### [EXERCISE]
Pull each line with the string "encodeByte" from the entries.

### [SOURCE DATA]
-- ==== Sys2Proof/Machine/Engine.lean ====
section
/-! DEFINITION. The byte-level engine, the other admitted implementation (R85 to R91). -/

namespace Sys2Proof.Machine

/-- After one byte of a run has moved: one fewer to go, and CTRL when that was the last (R88, R90). -/
def State.countDown (s : State) : State :=
  { s with cnt := s.cnt - 1, ph := if s.cnt - 1 = 0 then .ctrl else s.ph }

/-- What the CTRL step does with the unit it fetched (R87). -/
def engineDemux (i : Instr) (s : State) : State :=
  match i with
  | .nop => { s with ph := .ctrl }
  | .lit m =>
    let n := litCount s (litLength m)
    { s.noteLit (litLength m) with cnt := n, ph := if n = 0 then .ctrl else .litc }
  | .rep m => { s with cnt := repLength m, ph := .rfetch }

/-- CTRL step: END, or fetch and demultiplex (R87). -/
def engineCtrl (s : State) : Result :=
  if s.atEnd then .next s.finish
  else
    match fetch s with
    | .ok (i, t) => .next (engineDemux i t)
    | .error f => .fault f

/-- LITC step: copy one byte (R88). -/
def engineLitc (s : State) : Result :=
  if s.cnt = 0 then .fault .engineStuck
  else
    match memRead s s.rd with
    | .error f => .fault f
    | .ok b =>
      match memWrite s s.wr b with
      | .error f => .fault f
      | .ok t => .next (t.advance 1 1).countDown

/-- RFETCH step: fetch the value byte, or find it missing (R89). -/
def engineRfetch (s : State) : Result :=
  if valueMissing s then .next { s.noteTrunc true with cnt := 0, ph := .ctrl }
  else
    match takeValue s with
    | .error f => .fault f
    | .ok (v, t) => .next { t.noteRep t.cnt with val := v, cnt := repCount t t.cnt, ph := .remit }

/-- REMIT step: emit the value byte once (R90). -/
def engineRemit (s : State) : Result :=
  if s.cnt = 0 then .fault .engineStuck
  else
    match memWrite s s.wr s.val with
    | .error f => .fault f
    | .ok t => .next (t.advance 0 1).countDown

/-- The engine's step in its phase (R87 to R90). -/
def engineStep (s : State) : Result :=
  match s.ph with
  | .ctrl => engineCtrl s
  | .litc => engineLitc s
  | .rfetch => engineRfetch s
  | .remit => engineRemit s

end Sys2Proof.Machine
end

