-- ==== Sys2Proof/Machine/Step.lean ====
section
/-! DEFINITION. One step of the machine: the next turn of the schedule, by whichever agent has it (R10, R11, R99). -/

namespace Sys2Proof.Machine

/-- One step: a decoder step or a host action, each atomic (R10). -/
def step (s : State) : Host.Outcome State Fault Refusal :=
  match s.nextTurn with
  | (.decoder, t) => decoderTurn t
  | (.host a, t) => hostTurn a t

/-- `s` with the unit of a table word in IN at `rd`, in a unit-level job that has the unit's input and room for 128
output bytes left, and the next turn the decoder's: the very next step fetches and runs that unit (log 11). -/
def State.withFetchWord (s : State) (nbits w : Nat) : State :=
  { s with
    st := .scan
    inLen := s.rd + 129
    outCap := s.wr + 128
    input := { s.input with cells := Mem.load s.input.cells s.rd (wordBytes nbits w) }
    output := { s.output with cells := Mem.ensure s.output.cells s.wr 128 }
    impl := .unitLevel
    ph := .ctrl
    cnt := 0
    schedule := []
    doneRead := false }

end Sys2Proof.Machine
end

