-- ==== Sys2Proof/Machine/System.lean ====
section
/-! DEFINITION. Several instances of the block side by side (R51, R106): each has a state of its own. -/

namespace Sys2Proof.Machine

/-- The instances of a system, by number. -/
structure System where
  instances : List State
deriving DecidableEq, Repr

/-- The operands of the START that an instance's next turn makes, where that START takes effect (R74, R75). -/
def State.launching (s : State) : Option (Nat × Nat) :=
  match s.st, s.nextTurn.1 with
  | .idle, .host (.start l c) => some (l, c)
  | .done, .host (.start l c) => some (l, c)
  | _, _ => none

/-- A job of `s` with operands `l` and `c` would share a buffer with the running job of `o` that one of them
writes: an OUT range shared, or one's OUT range over the other's IN range (R81). -/
def State.sharesWith (s : State) (l c : Nat) (o : State) : Bool :=
  decide (o.st = .scan) &&
    (s.output.overlaps c o.output o.outCap || s.output.overlaps c o.input o.inLen
      || o.output.overlaps o.outCap s.input l)

/-- Some other instance than number `k` shares a buffer with the job that number `k` is about to start (R81). -/
def System.launchConflict (sys : System) (k : Nat) (s : State) : Bool :=
  match s.launching with
  | none => false
  | some (l, c) => (sys.instances.eraseIdx k).any fun o => s.sharesWith l c o

/-- The system addresses that an instance's next turn touches in its own buffers, where that turn is a host access:
the first and how many. -/
def State.touching (s : State) : Nat × Nat :=
  match s.nextTurn.1 with
  | .host (.writeIn i _) => (s.input.base + i, 1)
  | .host (.readIn i) => (s.input.base + i, 1)
  | .host (.writeOut j _) => (s.output.base + j, 1)
  | .host (.readOut j) => (s.output.base + j, 1)
  | .host .collect => (s.output.base, s.wr)
  | .decoder => (0, 0)
  | .host .reset => (0, 0)
  | .host (.start _ _) => (0, 0)
  | .host (.read _) => (0, 0)
  | .host (.place _ _ _ _) => (0, 0)

/-- Some other instance than number `k` has a job that owns bytes which the host touches in the next turn of `k` (R80,
R82, R84). -/
def System.accessConflict (sys : System) (k : Nat) (s : State) : Bool :=
  (sys.instances.eraseIdx k).any fun o =>
    o.ownsInputAt s.touching.1 s.touching.2 || o.ownsOutputAt s.touching.1 s.touching.2

/-- Instance number `k` takes its step; a launch onto buffers another running job uses, and a host access to bytes
that another instance's job owns, are refused (R80 to R82). -/
def System.step (sys : System) (k : Nat) : Host.Outcome System Fault Refusal :=
  match sys.instances[k]? with
  | none => .refused .noSuchInstance
  | some s =>
    if sys.launchConflict k s || sys.accessConflict k s then .refused .buffersShared
    else
      match Sys2Proof.Machine.step s with
      | .next t => .next { instances := sys.instances.set k t }
      | .fault f => .fault f
      | .refused r => .refused r

end Sys2Proof.Machine
end

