-- ==== Sys2Proof/Laws/Decode.lean ====
section
/-! SUPPORT. Laws of the class decode, the encoder and the assembler. -/

namespace Sys2Proof

/-- Every control byte decodes to a control unit (R56). -/
theorem decodeByte_wellFormed : ∀ c : Byte, (decodeByte c).wellFormed = true := by decide

/-- Encoding what a control byte decodes to gives the byte back. -/
theorem encodeByte_decodeByte : ∀ c : Byte, encodeByte (decodeByte c) = c := by decide

theorem decodeByte_encode_lit : ∀ m : RunField, decodeByte (encodeByte (.lit m)) = .lit m := by decide

theorem decodeByte_encode_rep : ∀ m : RunField, m ≠ 0 → decodeByte (encodeByte (.rep m)) = .rep m := by decide

/-- A control byte below 0x80 is a LIT whose field is the byte (R53). -/
theorem decodeByte_ofNat_lit {n : Nat} (h : n < 128) :
    decodeByte (BitVec.ofNat 8 n) = .lit (BitVec.ofNat 7 n) := by
  have : ∀ n : Fin 128, decodeByte (BitVec.ofNat 8 n) = .lit (BitVec.ofNat 7 n) := by decide
  exact this ⟨n, h⟩

/-- The control byte `257 - L` is a REP of declared length `L` (R54). -/
theorem decodeByte_ofNat_rep {n : Nat} (h2 : 2 ≤ n) (h : n ≤ 128) :
    decodeByte (BitVec.ofNat 8 (257 - n)) = .rep (BitVec.ofNat 7 (129 - n)) := by
  have : ∀ n : Fin 129, 2 ≤ n.val → decodeByte (BitVec.ofNat 8 (257 - n.val)) = .rep (BitVec.ofNat 7 (129 - n.val)) := by
    decide
  exact this ⟨n, by omega⟩ h2

theorem litLength_ofNat {n : Nat} (h1 : 1 ≤ n) (h : n ≤ 128) : litLength (BitVec.ofNat 7 (n - 1)) = n := by
  simp only [litLength, BitVec.toNat_ofNat]; omega

theorem repLength_ofNat {n : Nat} (h2 : 2 ≤ n) (h : n ≤ 128) : repLength (BitVec.ofNat 7 (129 - n)) = n := by
  simp only [repLength, BitVec.toNat_ofNat]; omega

/-- A LIT declares 1 to 128 bytes (R53). -/
theorem litLength_bounds (m : RunField) : 1 ≤ litLength m ∧ litLength m ≤ 128 := by
  simp only [litLength]; omega

/-- A REP declares 2 to 128 bytes (R54). -/
theorem repLength_bounds {m : RunField} (h : m ≠ 0#7) : 2 ≤ repLength m ∧ repLength m ≤ 128 := by
  have hm : m.toNat ≠ 0 := fun h0 => h (BitVec.eq_of_toNat_eq (by simpa using h0))
  simp only [repLength]; omega

/-- A decoded REP has a run-length field that is not 0 (R54). -/
theorem ne_zero_of_decodeByte {c : Byte} {m : RunField} (h : decodeByte c = .rep m) : m ≠ 0#7 := by
  have := decodeByte_wellFormed c
  rw [h] at this
  simpa [Instr.wellFormed] using this

@[simp] theorem assemble_nil : assemble [] = some [] := rfl

theorem assemble_cons (it : Item) (rest : List Item) (bytes : List Byte) :
    assemble (it :: rest) = some bytes ↔
      ∃ b more, assembleItem it = some b ∧ assemble rest = some more ∧ bytes = b ++ more := by
  simp only [assemble]
  cases assembleItem it <;> cases assemble rest <;> simp [eq_comm]

end Sys2Proof
end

### [ANSWER SPACE]
theorem encodeByte_decodeByte : ∀ c : Byte, encodeByte (decodeByte c) = c := by decide
theorem decodeByte_encode_lit : ∀ m : RunField, decodeByte (encodeByte (.lit m)) = .lit m := by decide
theorem decodeByte_encode_rep : ∀ m : RunField, m ≠ 0 → decodeByte (encodeByte (.rep m)) = .rep m := by decide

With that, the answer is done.